Going down the data below, set down exactly the line with "def State.trap (s" and each line after it through the line with "member's own. -/"; no other lines.

◆ **Input material**
- - - - -
/-- R310: a core's access to entry `j` of its deque, before what follows it: it waits for a page that no entry gives, and a fault aborts
the context. -/
def State.atDeque (s : State) (c j : Nat) (go : State) : State :=
  match s.dequePlace c j with
  | .place _ => go
  | .absent =>
    match s.ownerOf c with
    | some (fw, ctx) => s.modCore c (fun k => k.want { deque := true, fw := fw, ctx := ctx, va := s.dequeVa c j })
    | none => s
  | .bad => s.abortOwner c 5

/-- R125: entries at the bottom of a core's deque, written to their places. -/
def State.pushDeque (s : State) (c : Nat) (es : List Entry) : State :=
  let k := s.core c
  State.storeEntries c true k.dqb 4096 (k.dqTop + k.deque.length) es (s.setCore c { k with deque := k.deque ++ es })

/-- R40: entries taken out of a core's deque and L3 ring: those that stay close up, in their places. -/
def State.keepEntries (s : State) (c : Nat) (keep : Entry → Bool) : State :=
  let k := s.core c
  let r := k.ring 3
  let s1 : State := s.setCore c (({ k with deque := k.deque.filter keep } : Core).setRing 3
    { r with chip := r.chip.filter keep, spill := r.spill.filter keep })
  State.storeEntries c false (k.rrbOf 3) (k.spillCap 3) r.at_ (r.spill.filter keep)
    (State.storeEntries c true k.dqb 4096 k.dqTop (k.deque.filter keep) s1)

/-! ### Events, traps and the return from them -/

/-- An event's four words in the area that follows the L0 ring's spill area (R124); the spec gives no layout (log entry 59). -/
def Event.image (e : Event) : Nat :=
  e.epc.toNat + 2 ^ 64 * e.eaddr.toNat + 2 ^ 128 * e.einfo.toNat + 2 ^ 192 * (e.ecause.toNat % 2 ^ 16 + e.eslot * 2 ^ 60)

/-- The event that four words hold. -/
def Event.ofImage (n : Nat) : Event :=
  { eslot := fld n 252 4, epc := wordOf n, ecause := wordOf (fld n 192 16), eaddr := wordOf (n / 2 ^ 64), einfo := wordOf (n / 2 ^ 128) }

/-- No event. -/
def noEvent : Event := { eslot := 8, epc := 0, ecause := 0, eaddr := 0, einfo := 0 }

/-- R124: the address of place `i` of the event queue's spill area. -/
def Core.eventVa (k : Core) (i : Nat) : Word := slotVa (k.rrbOf 0) (k.spillCap 0) i + wordOf (32 * k.spillCap 0)

/-- R123, R124: spilled events move on chip, oldest first. -/
def State.refillEvents : Nat → Nat → State → State
  | _, 0, s => s
  | c, n + 1, s =>
    let k := s.core c
    let i := k.events.length - k.evSpilled
    if k.evSpilled = 0 ∨ 16 ≤ i then s
    else
      let back := fun (l : Loc) => k.events.take i ++ [Event.ofImage (s.readNat l 32)] ++ k.events.drop (i + 1)
      let on := fun (t : State) => t.modCore c (fun k => { k with evSpilled := k.evSpilled - 1, evAt := (k.evAt + 1) % k.spillCap 0 })
      match s.queuePlace c (k.eventVa k.evAt) with
      | .place l =>
        if k.owes (k.eventVa k.evAt) then
          State.refillEvents c n (on ((s.modCore c (fun k => k.paid (k.eventVa k.evAt))).writeNat l 32 (k.events.getD i noEvent).image))
        else if s.meetsError l 32 false then
          (match s.ownerOf c with
           | some (fw, ctx) => s.eccAbort l 32 false fw ctx c
           | none => s)
        else State.refillEvents c n (s.setCore c { k with events := back l, evSpilled := k.evSpilled - 1, evAt := (k.evAt + 1) % k.spillCap 0 })
      | _ => State.refillEvents c n (on s)

/-- R124: an entry at the tail of the L0 event queue, on chip while nothing has spilled and there is room, else in the spill area. -/
def State.putEvent (s : State) (c : Nat) (e : Event) : State :=
  let k := s.core c
  let k1 : Core := { k with events := k.events ++ [e], pushes := k.pushes + 1 }
  if k.evSpilled = 0 ∧ k.events.length < 16 then s.setCore c k1
  else
    (s.setCore c { k1 with evSpilled := k.evSpilled + 1 }).putWords c false (k.eventVa (k.evAt + k.evSpilled)) e.image

/-- R124: an event pushed; a queue whose chip and spill parts are full aborts the owner. -/
def State.pushEvent (s : State) (c : Nat) (e : Event) : State :=
  let k := s.core c
  if k.events.length < 16 + k.spillCap 0 then
    (if 0 < k.evSpilled ∧ k.spillCap 0 ≤ k.evSpilled then (State.refillEvents c 16 s).putEvent c e else s.putEvent c e)
  else s.abortOwner c 2

/-- ECAUSE of a kind and cause (R84). -/
def causeWord (kind cause : Nat) : Word := wordOf (kind * 256 + cause)

/-- An event for a core's L0 (R84: EPC is 0; ESLOT 8 when it concerns no slot). -/
def State.event (s : State) (c cause eslot : Nat) (eaddr einfo : Word) : State :=
  s.pushEvent c { eslot := eslot, epc := 0, ecause := causeWord 2 cause, eaddr := eaddr, einfo := einfo }

/-- Taking a trap (R25, R124, R248, R283, R285): the slot freezes with LEN recorded, INS counts the group of a precise trap (R176), and
an entry with EPC, ECAUSE, EADDR, EINFO and ESLOT waits for an L0 slot; a trap that freezes both L0 slots aborts the
context with reason 4. -/
def State.takeTrap (s : State) (c n kind cause len : Nat) (epc eaddr einfo : Word) : State :=
  let s1 : State := s.modCore c (fun k =>
    { k.setSlot n { k.slot n with frozen := true, len := len, stall := none, cap := none } with
      ins := if kind = 0 then k.ins + 1 else k.ins })
  if (s1.slot c 0).frozen && (s1.slot c 1).frozen then s1.abortOwner c 4
  else s1.pushEvent c { eslot := n, epc := epc, ecause := causeWord kind cause, eaddr := eaddr, einfo := einfo }

/-- A precise trap of the group being issued. It waits until every earlier store of the slot is translated, since such a
store's fault would cancel it (R233, log entry 11). -/
def State.trap (s : State) (cause : Nat) (eaddr einfo : Word) : State :=
  if s.curSlot.waiting.isEmpty then s.takeTrap s.cur.core s.cur.slot 0 cause s.cur.len s.cur.pc eaddr einfo
  else s.stallFor .ordering

/-- ILLEGAL with an EINFO of the member's own. -/
def State.illegal (s : State) (einfo : Nat) : State := s.trap 1 0 (wordOf einfo)

/-- R192: a deferred trap due to the issuer of something: saved with the work while a slot or the park area holds it,
else an event at the core's L0. `acc` is the access that it is due for. -/
def State.deferTo (s : State) (c n work cause : Nat) (eaddr einfo : Word) (acc : Nat := 0) : State :=
  let d : Deferred := { cause := cause, eaddr := eaddr, einfo := einfo, acc := acc }
  let x := s.slot c n
  if x.busy && x.w.id == work then s.modWork c n (fun w => { w with deferred := w.deferred ++ [d] })
  else if s.parked.any (fun p => p.w.id == work) then
    { s with parked := s.parked.map (fun p => if p.w.id == work then { p with w := { p.w with deferred := p.w.deferred ++ [d] } } else p) }
  else if s.teams.any (fun t => t.saved.any (fun e => e.2.2.id == work)) then
    { s with teams := s.teams.map (fun t => { t with saved := t.saved.map (fun e =>
        if e.2.2.id == work then (e.1, e.2.1, { e.2.2 with deferred := e.2.2.deferred ++ [d] }) else e) }) }
  else s.event c cause n eaddr einfo

/-! ### Waking and parking -/

/-- A resume entry (R27, R284) for parked work `id`. -/
def resumeEntry (p : Parked) : Entry :=
  { kind := 4, allot := p.w.ctl.allot, pc := 0, lvl := p.w.lvl, frame := wordOf p.id, g2 := 0, g3 := 0, landed := none,
    hclass := none, parked := some p.id, team := p.w.team, share := false }

/-- Parked work becomes ready once: its resume entry goes to the ring of its level, or to what its swapped-out team has saved. -/
def State.wake (s : State) (id : Nat) : State :=
  match s.parked.find? (fun p => p.id == id && !p.ready) with
  | none => s
  | some p =>
    let s1 : State := { s with parked := s.parked.map (fun x => if x.id == id then { x with ready := true } else x) }
    if s.teams.any (fun t => some t.id == p.w.team && !t.resident) then
      { s1 with teams := s1.teams.map (fun t =>
          if some t.id == p.w.team then { t with savedRdy := t.savedRdy ++ [(p.core, [resumeEntry p])] } else t) }
    else s1.pushReady p.core p.w.lvl (resumeEntry p)

/-- A watch entry removed with its mark at the home. -/
def State.dropWatch (s : State) (c line : Nat) : State :=
  ({ s with marks := s.marks.filter (fun m => !(m == (line, c))) } : State).modCore c
    (fun k => { k with watches := k.watches.filter (fun w => w.line != line) })

/-- R172: WSUM of a barrier object set by its home, beside the watch mark: no write in the sense of R134. -/
def State.setWsum (s : State) (l : Loc) (n : Nat) : State := s.writeQuiet (l.plus 14) (bytesOf 2 n)

/-- R172: each wake sets WSUM to 0; a double-bit error in its word aborts instead (R98). -/
def State.wakeParked (s : State) (id : Nat) : State :=
  match s.parked.find? (fun p => p.id == id) with
  | some p =>
    match p.wait with
    | .object l =>
      if s.meetsError (l.plus 8) 8 false then (s.eccAbort (l.plus 8) 8 false p.w.ctl.fw p.w.ctl.ctx p.core).wake id
      else (s.setWsum l 0).wake id
    | _ => s.wake id
  | none => s

/-- R134: the wake of a watched line releases every waiter in list order and frees the entry. -/
def State.wakeLine (s : State) (c line : Nat) : State :=
  let ws := ((s.core c).watches.filter (fun w => w.line == line)).flatMap (fun w => w.waiters)
  ws.foldl State.wakeParked (s.dropWatch c line)

/-- R134: the watched line of the entry to evict: that whose oldest waiter parked earliest. -/
def oldestWatch : List Watch → Option (Nat × Nat)
  | [] => none
  | w :: t =>
    match oldestWatch t with
    | none => some (w.line, w.waiters.headD 0)
    | some (l, i) => if w.waiters.headD 0 ≤ i then some (w.line, w.waiters.headD 0) else some (l, i)

/-- R134: work joins the watch entry of a line, after an eviction when a 17th entry is needed. -/
def State.addWatch (s : State) (c line id : Nat) (fw : Bool) (ctx : Nat) : State :=
  let k := s.core c
  if k.watches.any (fun w => w.line == line) then
    s.setCore c { k with watches := k.watches.map (fun w => if w.line == line then { w with waiters := w.waiters ++ [id] } else w) }
  else
    let s1 : State := if k.watches.length < 16 then s
              else match oldestWatch k.watches with
                   | some (l, _) => s.wakeLine c l
                   | none => s
    ({ s1 with marks := s1.marks ++ [(line, c)] } : State).modCore c
      (fun k => { k with watches := k.watches ++ [{ line := line, fw := fw, ctx := ctx, waiters := [id] }] })

/-- A slot and its steps are freed. A scope-missed access that it holds stays (log entry 15). -/
def Slot.freed (x : Slot) : Slot :=
  { x with busy := false, frozen := false, res := false, len := 0, stall := none, yielded := none, waiting := [], cap := none }

/-- R27: the work of a slot parks: saved with the pc it will resume at, its wait recorded, slot and steps freed. What is saved stands in
`State.parked` (log entry 90). -/
def State.parkSlot (s : State) (c n : Nat) (pc : Word) (wt : Wait) (until_ : Option Nat) : State :=
  let x := s.slot c n
  let id := s.nextId
  let p : Parked := { id := id, core := c, w := { x.w with pc := pc }, wait := wt, until_ := until_, ready := false }
  let s1 : State := ({ s.bump with parked := s.parked ++ [p] } : State).modSlot c n Slot.freed
  match wt with
  | .line key => s1.addWatch c key id x.w.ctl.fw x.w.ctl.ctx
  | .cell l => s1.addWatch c (l.key / 64) id x.w.ctl.fw x.w.ctl.ctx
  | .object l => s1.addWatch c (l.key / 64) id x.w.ctl.fw x.w.ctl.ctx
  | _ => s1

/-! ### Ending work -/

/-- R129: a landing cell is freed; the free point passes every leading freed cell. -/
def Landing.free (l : Landing) (cell : Nat) : Landing :=
  let marked := l.used.map (fun e => if e.1 == cell then (e.1, true) else e)
  { l with used := marked.dropWhile (fun e => e.2) }

/-- The landing ring of a class. -/
def Core.landingOf (k : Core) (cls : Nat) : Landing := tblGet { used := [], next := 0 } k.landing cls

/-- A landing cell of a core is freed. -/
def State.freeCell (s : State) (c : Nat) : Option (Nat × Nat) → State
  | none => s
  | some (cls, cell) => s.modCore c (fun k => { k with landing := tblSet k.landing cls ((k.landingOf cls).free cell) })

/-- R133: the stream rings bound by a work are unbound and their elements discarded. -/
def State.unbindAll (s : State) (c work : Nat) : State :=
  s.modCore c (fun k => { k with rings := k.rings.map (fun e =>
    match e.2.owner with
    | some (w, _) => if w == work then (e.1, { e.2 with owner := none, team := none, occ := 0 }) else e
    | none => e) })

/-- The tasks of its stage that a core runs. -/
def Core.stageWorks (k : Core) : List Nat :=
  ((List.range 8).filter (fun n => (k.slot n).busy && (k.slot n).w.hclass == some (64 + k.stg % 8))).map (fun n => (k.slot n).w.id)

/-- R34: a subscriber moves once the tasks of its old stage that ran when it was chosen have ended. -/
def Core.settleStage (k : Core) : Core :=
  match k.stgMove with
  | some j =>
    if (List.range 8).any (fun n => (k.slot n).busy && k.stgWorks.contains (k.slot n).w.id) then k
    else { k with stg := 8 + j, stgMove := none, stgWorks := [] }
  | none => k

/-- R281: what a slot runs ends: its slot and steps, stream rings and landing cell are freed; a thread leaves every
barrier (R44). -/
def State.endWork (s : State) (c n : Nat) : State :=
  let w := (s.slot c n).w
  let s1 : State := (((s.modSlot c n Slot.freed).modCore c Core.settleStage).unbindAll c w.id).freeCell c w.landed
  match w.thread, w.team with
  | true, some tid =>
    let thr := bits w.ctl.tid 7 0
    ({ s1 with teams := s1.teams.map (fun t =>
        if t.id == tid then { t with ended := t.ended ++ [thr], arrived := tblDel t.arrived thr } else t) } : State).barSettle
  | _, _ => s1

/-- A frozen slot resumes issue at `pc` (R282 ACT 0 and 1); a PC is a multiple of 4 (R246, log entry 87). -/
def State.resumeSlot (s : State) (c n : Nat) (pc : Word) : State :=
  s.modSlot c n (fun x => { x with frozen := false, stall := none, w := { x.w with pc := pc &&& ~~~3 } })

/-- R371: resolved(t) against a resolution sequence S, as a signed 32-bit difference. -/
def resolved (t sq : Nat) : Bool :=
  let d := (t + 2 ^ 32 - sq % 2 ^ 32) % 2 ^ 32
  d == 0 || decide (2 ^ 31 ≤ d)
- - - - -
◆ **Your response**
def State.trap (s : State) (cause : Nat) (eaddr einfo : Word) : State :=
  if s.curSlot.waiting.isEmpty then s.takeTrap s.cur.core s.cur.slot 0 cause s.cur.len s.cur.pc eaddr einfo
  else s.stallFor .ordering

/-- ILLEGAL with an EINFO of the member's own. -/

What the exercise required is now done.